Task statement: How do the records below read from their first line through the line containing "NNN (30_encoding.md R71). -/"? Write those lines out exactly.

:::::

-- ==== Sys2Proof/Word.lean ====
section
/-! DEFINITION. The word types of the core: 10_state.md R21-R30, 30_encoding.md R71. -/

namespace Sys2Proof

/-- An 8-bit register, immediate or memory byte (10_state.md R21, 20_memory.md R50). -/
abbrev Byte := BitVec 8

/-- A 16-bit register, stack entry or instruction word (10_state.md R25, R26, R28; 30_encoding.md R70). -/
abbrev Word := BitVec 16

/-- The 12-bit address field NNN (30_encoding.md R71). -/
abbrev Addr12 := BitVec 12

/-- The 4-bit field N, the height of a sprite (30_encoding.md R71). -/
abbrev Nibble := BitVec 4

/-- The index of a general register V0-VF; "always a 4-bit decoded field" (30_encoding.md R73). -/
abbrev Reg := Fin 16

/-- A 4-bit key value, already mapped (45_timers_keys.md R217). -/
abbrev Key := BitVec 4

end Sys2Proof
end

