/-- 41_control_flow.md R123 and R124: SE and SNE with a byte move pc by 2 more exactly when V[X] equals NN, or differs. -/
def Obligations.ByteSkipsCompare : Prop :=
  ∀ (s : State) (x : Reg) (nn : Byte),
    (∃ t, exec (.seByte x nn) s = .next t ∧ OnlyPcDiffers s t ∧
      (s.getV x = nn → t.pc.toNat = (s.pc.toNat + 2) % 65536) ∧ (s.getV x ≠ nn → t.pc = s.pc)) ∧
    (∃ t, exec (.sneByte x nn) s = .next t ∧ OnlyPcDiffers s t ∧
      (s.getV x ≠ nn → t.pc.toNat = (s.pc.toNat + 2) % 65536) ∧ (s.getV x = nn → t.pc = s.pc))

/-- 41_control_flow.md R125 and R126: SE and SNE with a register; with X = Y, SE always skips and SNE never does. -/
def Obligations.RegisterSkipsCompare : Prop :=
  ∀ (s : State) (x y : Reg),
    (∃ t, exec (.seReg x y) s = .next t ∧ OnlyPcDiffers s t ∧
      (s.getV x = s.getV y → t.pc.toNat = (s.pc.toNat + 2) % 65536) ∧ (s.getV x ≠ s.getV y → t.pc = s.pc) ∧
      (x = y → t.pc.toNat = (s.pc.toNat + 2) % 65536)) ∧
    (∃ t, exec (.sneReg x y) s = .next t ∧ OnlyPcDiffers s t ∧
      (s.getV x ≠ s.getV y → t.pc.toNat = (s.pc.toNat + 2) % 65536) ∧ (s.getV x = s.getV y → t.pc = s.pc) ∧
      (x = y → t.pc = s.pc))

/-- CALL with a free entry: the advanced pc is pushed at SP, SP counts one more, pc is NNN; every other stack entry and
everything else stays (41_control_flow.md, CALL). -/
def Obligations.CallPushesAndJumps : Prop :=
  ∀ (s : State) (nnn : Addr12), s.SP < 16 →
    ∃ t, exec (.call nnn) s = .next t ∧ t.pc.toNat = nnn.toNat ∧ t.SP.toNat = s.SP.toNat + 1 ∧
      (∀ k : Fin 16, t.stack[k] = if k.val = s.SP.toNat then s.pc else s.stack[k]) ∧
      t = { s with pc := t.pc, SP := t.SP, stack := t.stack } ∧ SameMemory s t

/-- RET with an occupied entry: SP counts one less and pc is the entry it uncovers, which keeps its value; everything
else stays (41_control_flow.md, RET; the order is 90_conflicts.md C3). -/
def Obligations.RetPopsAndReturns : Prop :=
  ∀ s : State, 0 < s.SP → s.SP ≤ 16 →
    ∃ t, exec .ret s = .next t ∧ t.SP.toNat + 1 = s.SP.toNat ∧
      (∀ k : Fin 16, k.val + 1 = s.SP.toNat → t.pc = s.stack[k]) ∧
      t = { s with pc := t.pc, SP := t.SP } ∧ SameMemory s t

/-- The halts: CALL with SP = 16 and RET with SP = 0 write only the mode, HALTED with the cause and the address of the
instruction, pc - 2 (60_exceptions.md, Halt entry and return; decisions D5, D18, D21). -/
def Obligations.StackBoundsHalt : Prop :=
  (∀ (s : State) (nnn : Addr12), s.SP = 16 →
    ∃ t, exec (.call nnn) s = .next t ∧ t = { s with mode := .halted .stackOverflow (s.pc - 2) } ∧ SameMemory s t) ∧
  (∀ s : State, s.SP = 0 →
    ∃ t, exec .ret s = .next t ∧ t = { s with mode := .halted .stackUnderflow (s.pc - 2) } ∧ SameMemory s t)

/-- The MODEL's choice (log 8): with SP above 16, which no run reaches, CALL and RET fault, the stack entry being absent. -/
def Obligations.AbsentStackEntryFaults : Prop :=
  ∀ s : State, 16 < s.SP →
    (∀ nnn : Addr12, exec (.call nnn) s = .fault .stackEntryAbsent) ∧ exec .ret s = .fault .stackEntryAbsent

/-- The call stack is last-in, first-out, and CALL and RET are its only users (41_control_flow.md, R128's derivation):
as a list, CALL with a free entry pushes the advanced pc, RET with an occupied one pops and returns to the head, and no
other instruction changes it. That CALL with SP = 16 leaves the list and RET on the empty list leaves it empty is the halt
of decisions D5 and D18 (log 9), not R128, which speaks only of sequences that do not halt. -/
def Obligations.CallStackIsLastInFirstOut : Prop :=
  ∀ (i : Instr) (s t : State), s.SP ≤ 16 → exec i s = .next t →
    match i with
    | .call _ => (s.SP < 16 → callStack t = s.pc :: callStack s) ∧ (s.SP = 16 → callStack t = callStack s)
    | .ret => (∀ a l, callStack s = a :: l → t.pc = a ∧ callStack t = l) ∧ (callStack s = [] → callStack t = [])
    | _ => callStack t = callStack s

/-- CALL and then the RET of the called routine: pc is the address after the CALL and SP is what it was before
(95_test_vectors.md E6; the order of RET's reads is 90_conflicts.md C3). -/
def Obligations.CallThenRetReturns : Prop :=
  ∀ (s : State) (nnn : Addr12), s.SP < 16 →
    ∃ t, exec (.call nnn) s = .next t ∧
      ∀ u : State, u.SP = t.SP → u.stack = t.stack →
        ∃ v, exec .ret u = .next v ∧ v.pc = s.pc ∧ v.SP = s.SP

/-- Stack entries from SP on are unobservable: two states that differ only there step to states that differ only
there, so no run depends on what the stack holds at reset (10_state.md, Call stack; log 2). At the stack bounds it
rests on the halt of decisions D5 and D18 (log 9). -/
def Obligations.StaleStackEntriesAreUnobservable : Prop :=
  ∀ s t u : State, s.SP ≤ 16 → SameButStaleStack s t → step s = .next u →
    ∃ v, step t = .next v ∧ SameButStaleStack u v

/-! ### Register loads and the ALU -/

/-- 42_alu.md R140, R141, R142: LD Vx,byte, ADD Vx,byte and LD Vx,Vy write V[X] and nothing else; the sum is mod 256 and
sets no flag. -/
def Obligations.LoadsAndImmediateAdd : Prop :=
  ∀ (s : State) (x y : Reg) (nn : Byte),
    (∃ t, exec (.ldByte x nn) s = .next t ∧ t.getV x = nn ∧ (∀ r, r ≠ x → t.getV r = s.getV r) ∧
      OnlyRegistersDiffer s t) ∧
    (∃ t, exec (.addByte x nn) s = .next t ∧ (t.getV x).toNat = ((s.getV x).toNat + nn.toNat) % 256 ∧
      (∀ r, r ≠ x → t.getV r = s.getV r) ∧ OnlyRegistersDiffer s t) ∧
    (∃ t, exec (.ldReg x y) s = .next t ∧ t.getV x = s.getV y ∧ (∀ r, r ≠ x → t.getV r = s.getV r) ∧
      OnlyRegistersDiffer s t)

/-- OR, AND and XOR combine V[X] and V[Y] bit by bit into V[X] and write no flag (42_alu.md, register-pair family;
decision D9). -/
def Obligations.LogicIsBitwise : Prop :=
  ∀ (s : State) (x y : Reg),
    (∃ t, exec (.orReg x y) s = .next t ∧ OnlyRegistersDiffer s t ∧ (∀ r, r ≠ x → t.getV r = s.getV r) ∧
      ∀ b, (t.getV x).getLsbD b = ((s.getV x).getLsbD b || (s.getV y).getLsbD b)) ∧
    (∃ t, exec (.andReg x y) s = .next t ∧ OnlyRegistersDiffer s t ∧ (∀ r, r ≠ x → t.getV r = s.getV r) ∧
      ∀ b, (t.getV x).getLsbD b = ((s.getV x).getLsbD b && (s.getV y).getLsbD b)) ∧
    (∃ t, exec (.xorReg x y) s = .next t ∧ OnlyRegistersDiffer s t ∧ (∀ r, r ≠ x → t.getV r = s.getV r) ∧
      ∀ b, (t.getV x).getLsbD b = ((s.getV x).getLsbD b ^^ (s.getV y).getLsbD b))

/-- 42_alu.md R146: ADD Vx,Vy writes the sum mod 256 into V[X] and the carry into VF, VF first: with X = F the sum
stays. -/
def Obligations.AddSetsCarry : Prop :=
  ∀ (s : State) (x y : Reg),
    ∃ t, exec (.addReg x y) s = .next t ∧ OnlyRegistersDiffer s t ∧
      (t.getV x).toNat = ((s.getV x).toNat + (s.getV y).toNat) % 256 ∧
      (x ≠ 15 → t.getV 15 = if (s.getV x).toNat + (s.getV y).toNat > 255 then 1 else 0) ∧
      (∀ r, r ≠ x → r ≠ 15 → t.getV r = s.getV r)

:::::

Answer below:
-- ==== Sys2Proof/Word.lean ====
section
/-! DEFINITION. The word types of the core: 10_state.md R21-R30, 30_encoding.md R71. -/

namespace Sys2Proof

/-- An 8-bit register, immediate or memory byte (10_state.md R21, 20_memory.md R50). -/
abbrev Byte := BitVec 8

/-- A 16-bit register, stack entry or instruction word (10_state.md R25, R26, R28; 30_encoding.md R70). -/
abbrev Word := BitVec 16

/-- The 12-bit address field NNN (30_encoding.md R71). -/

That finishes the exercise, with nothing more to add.